Liget Project Vows To Save Some Trees After Protests

  • 15 Jul 2016 9:00 AM
Liget Project Vows To Save Some Trees After Protests
The Liget project, a reconstruction of the City Park, will heed to protesters demands and leave all healthy trees in the park untouched, the technical director of project manager Városliget Zrt told free-distribution daily Lokál. The project affects about 150-200 trees out of altogether 7,000 found in the park, Attila Sághi said.

Most of these trees are neither old nor valuable and were planned to be chopped down, but now in response to heavy protests the company has decided to re-plant the trees instead. A public procurement tender will be called for this service within days, he added.

The decision not to fell these trees will “cost more money and time” and is professionally not well justified, but if protesters insist, they will hear them out, Sághi said.

On the dispute over changes to greenery in the park, he repeated earlier statements that “top category” green areas, which means no structure can come between the soil and the green surface, will increase from 57.1% to 61% after the construction.

As regards complaints about violence security guards used against protesters last week, Sághi said he considered the “degree of security at the project site unnecessary,” but the “quality” of protests had made tight security required. He said there were mistakes committed by the guards, but “fundamentally they were not in breach of the laws”.

The opposition Democratic Coalition (DK) has called for an investigation of the actions of security guards in Budapest’s City Park at protests last week. Last Wednesday, police removed activists from the Hungexpo site, where they had been camped for over a 110 days in protest against the planned works, including chopping down trees. Police started procedures against 63 activists and made 12 arrests.

Ligetvédők (Park Protectors) said in a statement that Városliget Zrt’s promise to leave healthy trees in the park was “nothing but a bluff”. The organisation said that the fact that only healthy trees will be spared means that “some experts will take good money and use their conviction to declare a lot of trees unhealthy”.

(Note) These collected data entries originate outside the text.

-- ==== Sys2Proof/Machine/CaravanRows.lean ====
section
/-! DEFINITION. The caravan: Form, Join, Leave and Dissolve, heartbeats, absence and takeover, and what members ask of each other and
acknowledge (R206 to R211, R583, R590 to R600, R621 to R632, R666). Orders between members and their numbers are this model's (log entry 43). -/

namespace Sys2Proof.Machine

/-! Waits. -/

/-- A member acknowledges: the waits that it reaches, and a result other than 0 is noted. -/
def noteAck (st code a b result : Nat) (s : State) : State :=
  { s with rte := { s.rte with waits := s.rte.waits.map (fun w =>
      if w.code = code ∧ w.a = a ∧ w.b = b ∧ w.left.contains st then
        { w with left := w.left.filter (· ≠ st), fails := if result = 0 then w.fails else w.fails ++ [(st, result)] }
      else w) } }

/-- A member is awaited no longer. -/
def dropAwaited (st : Nat) (s : State) : State :=
  { s with rte := { s.rte with waits := s.rte.waits.map (fun w => { w with left := w.left.filter (· ≠ st) }) }
           chr := { s.chr with commitAcks := s.chr.commitAcks.filter (· ≠ st) }
           host := { s.host with format := s.host.format.map (fun o => { o with acks := o.acks.filter (· ≠ st) }) } }

/-! The checks of a Form or Join (R616, R622, R626). -/

/-- A command of the Caravan opcode with an action and data that are laid out as R622 says. -/
def carCommand (r : CmdRef) (action : Nat) (f : OutCmd → List Byte → State → State) (s : State) : State :=
  onAdmin r 0xC2 (fun c s =>
    let d := fitBytes 128 c.sqe.data
    if c.sqe.cdw11 % 16 ≠ action ∨ awaits s r ∨ s.rte.forming.isSome ∨ s.rte.joining.isSome ∨ s.rte.leaving.isSome then s
    else if imgField d 0 1 ≠ 1 ∨ ¬ zeros d 3 5 ∨ ¬ zeros d 25 39 ∨ (action ≠ 1 ∧ ¬ zeros d 8 8) ∨
        (action = 0 ∧ (1 < imgField d 1 1 ∨ 2 < imgField d 2 1)) then failCmd c stField s
    else f c d s) s

/-- A Form or Join is refused: the station, 0xFF for none, and the cause (R626). -/
def refuseForm (r : CmdRef) (station code : Nat) (s : State) : State :=
  let st := if code = 1 then stSequence else if code = 3 then stUntested else stField
  completeCmd r st station code [] { s with rte := { s.rte with forming := none, joining := none, refuseSeen := true, refuseStn := station, refuseCode := code } }

/-- The links of a station break a layout's cabling, or one is Refused (R616). -/
def cablingBad (s : State) (r : CarRecord) : Bool :=
  let own := ownStation s
  let n := ((List.range 64).filter (fun i => r.members.getLsbD i)).foldl max 0 + 1
  (List.range 4).any (fun l =>
    let x := getLink s l
    decide (x.state = .refused) || (decide (x.state = .up) && decide (neighbourOf r.topo n own l ≠ some x.peer ∨ x.peerLink ≠ (l + 2) % 4)))

/-- A link's peer has this station's number. -/
def numberTwice (s : State) : Bool := (List.range 4).any (fun l => decide ((getLink s l).state = .up ∧ (getLink s l).peer = ownStation s))

/-- The cause for which a station that is to become a member is refused; 0 for none (R626). -/
def newMemberCause (s : State) (is200' : Bool) (r : CarRecord) : Nat :=
  if inCaravan s ∨ s.mode.mode ≠ .lit then 1
  else if is200 s ≠ is200' then 2
  else if numberTwice s then 4
  else if cablingBad s r then 5
  else if s.host.namespaces ≠ [] then 6 else 0

/-- The station's own set as 4 bytes of its running image. -/
def ownSet (s : State) : Nat := imgSetId s.kin.image

/-- The causes that the record itself gives (R616, R626): a station that does not fit, a torus of fewer than 16, groups, the ring's size. -/
def recordCauses (r : CarRecord) : List (Nat × Nat) :=
  let ms := (List.range 64).filter (fun i => r.members.getLsbD i)
  let n := ms.length
  let need := codeK r.code + codeM r.code + 1
  let grp := fun (m : Nat) => Tbl.get 0 r.groups m
  let small := ms.find? (fun m => decide ((ms.filter (fun x => grp x = grp m)).length < need))
  (match ms.find? (fun m => decide (n ≤ m)) with | some m => [(m, 4)] | none => []) ++
  (if r.topo = 1 ∧ n < 16 then [(0xFF, 5)] else []) ++
  (match ms.find? (fun m => decide (7 < grp m)) with | some m => [(m, 8)] | none => []) ++
  (match small with | some m => [(m, 8)] | none => []) ++
  (if r.topo = 0 ∧ n ≠ 16 then [(0xFF, 8)] else [])

/-- The first cause of R626 among those found, at the lowest station. -/
def firstCause : List (Nat × Nat) → Option (Nat × Nat)
  | [] => none
  | x :: rest => some (rest.foldl (fun a b => if b.2 < a.2 ∨ (b.2 = a.2 ∧ b.1 < a.1) then b else a) x)

/-- The stations that a change is checked at and written at, this one apart. -/
def formOthers (o : CarOp) (s : State) : List Nat :=
  if o.kind = 1 then otherLit s ++ [o.joiner] else ((List.range 64).filter (fun i => o.record.members.getLsbD i)).filter (· ≠ ownStation s)

/-- Sends an order to some stations and awaits them for a command. -/
def askAll (ms : List Nat) (a b : Nat) (nums : List Nat) (cmd : Option CmdRef) (s : State) : State :=
  let s1 := ms.foldl (fun s m => send m .order (ordRecord :: nums) [] [] s) s
  { s1 with rte := { s1.rte with waits := s1.rte.waits ++ [{ code := ordRecord, a := a, b := b, cmd := cmd, left := ms, fails := [] }] } }

/-- Phase 0: every station checks what R626 has it check, and tells its set. -/
def formCheck (o : CarOp) (s : State) : State :=
  askAll (formOthers o s) 0 o.kind ([0, o.kind, o.joiner, b2n (is200 s), ownSet s] ++ recNums o.record) o.cmd { s with rte := { s.rte with forming := some o } }

/-! Members are given what a member holds (R287, R600, R624, R632, R666). -/

/-- Sends this station's charter entries to a member. -/
def giveCharter (m : Nat) (s : State) : State :=
  let fs := changedEntries s.chr.active []
  send m .charter (s.chr.generation :: fs) (fs.flatMap (fun f => entryBytes s.chr.active f)) [] s

/-- The drover lead gives a station the directory, with word that every bale it does not name is Empty (R71), namespaces, hints, program images and the sanitize sequence, and then the word that it is a
Lit member. -/
def giveAll (m : Nat) (s : State) : State :=
  let order := fun (nums : List Nat) (bytes : List Byte) (s : State) => send m .order nums bytes [] s
  let s1 := ((members s).filter (fun i => i ≠ m ∧ stationState s i ≠ 0)).foldl (fun s i => order [ordState, i, stationState s i] [] s) s
  let s2 := order ([ordNamespace, 4, 0] ++ Tbl.keys s1.host.namespaces) [] s1
  let s3 := s2.host.namespaces.foldl (fun s e => order ([ordNamespace, 0, e.1] ++ nsNums e.2) [] s) s2
  let s4 := s3.host.attached.foldl (fun s e => order ([ordNamespace, 2, e.1] ++ e.2) [] s) s3
  let s5 := s4.plc.hints.foldl (fun s e => send m .hint [e.1, e.2] [] [] s) s4
  let s6 := s5.prog.slots.foldl (fun s e => match e.2.image with
    | some img => order [ordProgActive, e.1, b2n e.2.activated] [] (order [ordProgImage, e.1] img s)
    | none => s) s5
  let s7 := s6.med.dir.foldl (fun s e => if e.2.state = 0 then s
    else send m .dirEntry [e.1 / 2 ^ 32, e.1 % 2 ^ 32, e.2.station, e.2.wing, e.2.state] [] [] s) s6
  let kept := (s7.med.dir.filter (fun e => e.2.state ≠ 0)).map (·.1)
  let s8 := order [ordSanitize, s7.host.sanSeq, 2, 1] [] (giveCharter m (order (ordDirKeep :: kept) [] s7))
  await ordState m 1 [m] (order [ordState, m, 1] [] s8)

/-! Reassignment of an absent station's bales (R206 to R208, R210). -/

/-- A command waits for the bale. -/
def baleWanted (s : State) (nsid bale : Nat) : Bool :=
  let hit := fun (p : Part) => decide (p.nsid = nsid ∧ p.slba / 16384 ≤ bale ∧ bale ≤ (p.slba + p.nlb - 1) / 16384 ∧ p.state ≠ .done)
  s.host.out.any (fun c => c.parts.any hit) || s.host.foreign.any (fun f => hit f.part)

/-- The new owner takes a bale of an absent station; its content is to be rebuilt, the unsealed bytes from that station's partner (R194, R207,
R644). -/
def takeOver (nsid bale absent : Nat) (s : State) : State :=
  if ownsBale s nsid bale then s
  else placeLocal nsid bale <| sendAll .order [ordPartner, 3, absent, nsid, bale] [] { s with plc := { s.plc with rebuilding := s.plc.rebuilding ++ [(nsid, bale, absent)] } }

/-- Assigns one bale of an absent station (R206). -/
def reassignBale (m : Nat) (s : State) (k : Nat) : State :=
  let nsid := k / 2 ^ 32
  let bale := k % 2 ^ 32
  let g := Tbl.get 0 s.rte.record.groups m
  match chooseStation s nsid bale ((litStations s).filter (fun x => x ≠ m ∧ Tbl.get 0 s.rte.record.groups x = g)) with
  | none => s
  | some x =>
    if x = ownStation s then takeOver nsid bale m s
    else
      let r := reportOf s x
      let s1 := { s with plc := { s.plc with reports := Tbl.insert s.plc.reports x { r with owned := r.owned + 1 } } }
      send x .order [ordPlace, nsid, bale, m + 1] [] [] (putDir nsid bale { station := x, wing := 0, state := 2, blockIx := 0 } s1)

/-- A bale that was Moving from a station now absent: the others are asked whether one of them has committed the move (R202). -/
def askMoved (nsid bale : Nat) (s : State) : State := await ordMoveAsk nsid bale (otherLit s) (sendAll .order [ordMoveAsk, nsid, bale, 1] [] s)

/-- Nobody, or a station that has told the lead so, holds a bale that was Moving from an absent station: with nobody it is assigned (R202). -/
def movedAnswered (nsid bale : Nat) (s : State) : State :=
  let d := dirEntry s nsid bale
  if d.state = 3 ∧ stationState s d.station = 4 then reassignBale d.station s (baleKey nsid bale) else s

/-- Assigns every bale of an absent station: those with commands waiting first (R206). -/
def reassign (m : Nat) (s : State) : State :=
  let ks := stationBaleKeys s m
  let want := fun (k : Nat) => baleWanted s (k / 2 ^ 32) (k % 2 ^ 32)
  (byRank (fun k => if want k then 0 else 1) ks).foldl (fun s k =>
    if (dirEntry s (k / 2 ^ 32) (k % 2 ^ 32)).state = 3 ∧ otherLit s ≠ [] then askMoved (k / 2 ^ 32) (k % 2 ^ 32) s else reassignBale m s k) s

/-- The drover lead asks a member for what it holds (R210). -/
def askHoldings (ms : List Nat) (s : State) : State := await ordReconcile 0 0 ms (ms.foldl (fun s m => send m .order [ordReconcile] [] [] s) s)

/-- Every member has told what it holds: the lead decides again (R210, R632). -/
def reconciled (s : State) : State :=
  if s.rte.waits.any (fun w => decide (w.code = ordReconcile)) then s
  else
    let back := (members s).filter (fun i => stationState s i = 2 ∧ ¬ s.rte.waits.any (fun w => w.code = ordState ∧ w.a = i) ∧ (s.rte.forming.map (·.joiner)) ≠ some i)
    let s1 := { s with plc := { s.plc with reconcile := false } }
    let s2 := back.foldl (fun s m => giveAll m s) (if s.plc.reconcile then raise 1073 s1 else s1)
    let gone := (members s2).filter (fun i => stationState s2 i = 4)
    serveNext 4096 (gone.foldl (fun s m => replaceHolder m (reassign m s)) s2)

/-! Absence (R206, R210, R599, R630 to R632). -/

/-- Sends placement requests again: their answer may be lost with a lead (R211). -/
def askAgain (s : State) : State :=
  let bales := ((s.host.out.flatMap (·.parts) ++ s.host.foreign.map (·.part)).filter (fun p => p.state = .placing)).map (fun p => (p.nsid, p.slba / 16384))
  bales.dedup.foldl (fun s b => askPlacement b.1 b.2 s) s

/-- What every station does when a member is declared absent. -/
def absentHere (m : Nat) (s : State) : State :=
  let s1 := { s with rte := { s.rte with states := Tbl.put 0 s.rte.states m 4, absent := s.rte.absent ||| (1#64 <<< m) } }
  let s2 := raise 1072 (logOcc 0x9003 1072 (leBytes 1 m ++ zeroBytes 7 ++ leBytes 8 s1.rte.record.epoch) s1)
  let s3 := dropAwaited m s2
  let s4 := if (s3.host.sanitize.map (fun o => o.ended.contains m)) = some true then sanitizeFail s3 else s3
  let s5 := match s4.plc.serving with
    | some o =>
      let acks := o.acks.filter (· ≠ m)
      if o.owner = m then { s4 with plc := { s4.plc with serving := none, requests := (o.asker, o.nsid, o.bale) :: s4.plc.requests } }
      else endPlacement { s4 with plc := { s4.plc with serving := some { o with acks := acks } } }
    | none => s4
  let s6 := (s5.prog.legs.filter (fun l => l.station = m)).foldl (fun s l => settleFn l.fn (legRemove l s)) s5
  let away := fun (x : Move) => decide (x.srcStation ≠ ownStation s ∧ x.dstStation ≠ ownStation s ∧ x.dstStation ≠ m)
  let s7 := (s6.plc.moves.filter (fun x => (x.srcStation = m ∨ x.dstStation = m) ∧ ¬ away x)).foldl (fun s x => dropMove x.nsid x.bale s) s6
  rehomeLegs (rehome (checkPartition (updateRoutes (choosePartner s7))))

/-- The drover lead declares a station absent. -/
def declareAbsent (m : Nat) (s : State) : State :=
  let took := decide (droverLead s = m)
  let s1 := absentHere m s
  let s2 := sendAll .order [ordState, m, 4] [] s1
  if took ∧ otherLit s2 ≠ [] then askHoldings (otherLit s2) (raise 1073 { s2 with plc := { s2.plc with reconcile := true } })
  else if s2.plc.reconcile then s2
  else serveNext 4096 (replaceHolder m (reassign m s2))

/-- This station is to declare a member absent: it is the drover lead, or the next in order for the lead (R630, R631). -/
def declares (s : State) (m : Nat) : Bool :=
  let lit := (litStations s).filter (· ≠ m)
  serving s && inCaravan s && !s.rte.mismatched && !s.rte.partition && !minority s && decide (m ≠ ownStation s) && (members s).contains m &&
    decide (stationState s m ≠ 4) && decide (lit.head? = some (ownStation s)) &&
    (decide (stationState s m ≠ 0) || s.rte.resumedAt.isSome)

/-- Waits that nobody is left for are answered after this. -/
def execAbsenceDeclaredWith (done : State → State) (m : Nat) (s : State) : State := if declares s m then done (declareAbsent m s) else s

Replanting, especially in the summer, “most certainly means the death of a tree”, the statement added. The opposition Dialogue for Hungary (PM) party urged the introduction of photo IDs for all security guards operating in the city.

Rebeka Szabó, the party’s official, told a press conference on Thursday that protesters against the Liget Project were subject to several unlawful measures by “bald headed thugs who acted as security guards”.

She also called on police to screen security companies and make sure that they cannot employ “thugs, many of whom have police records for football hooliganism.”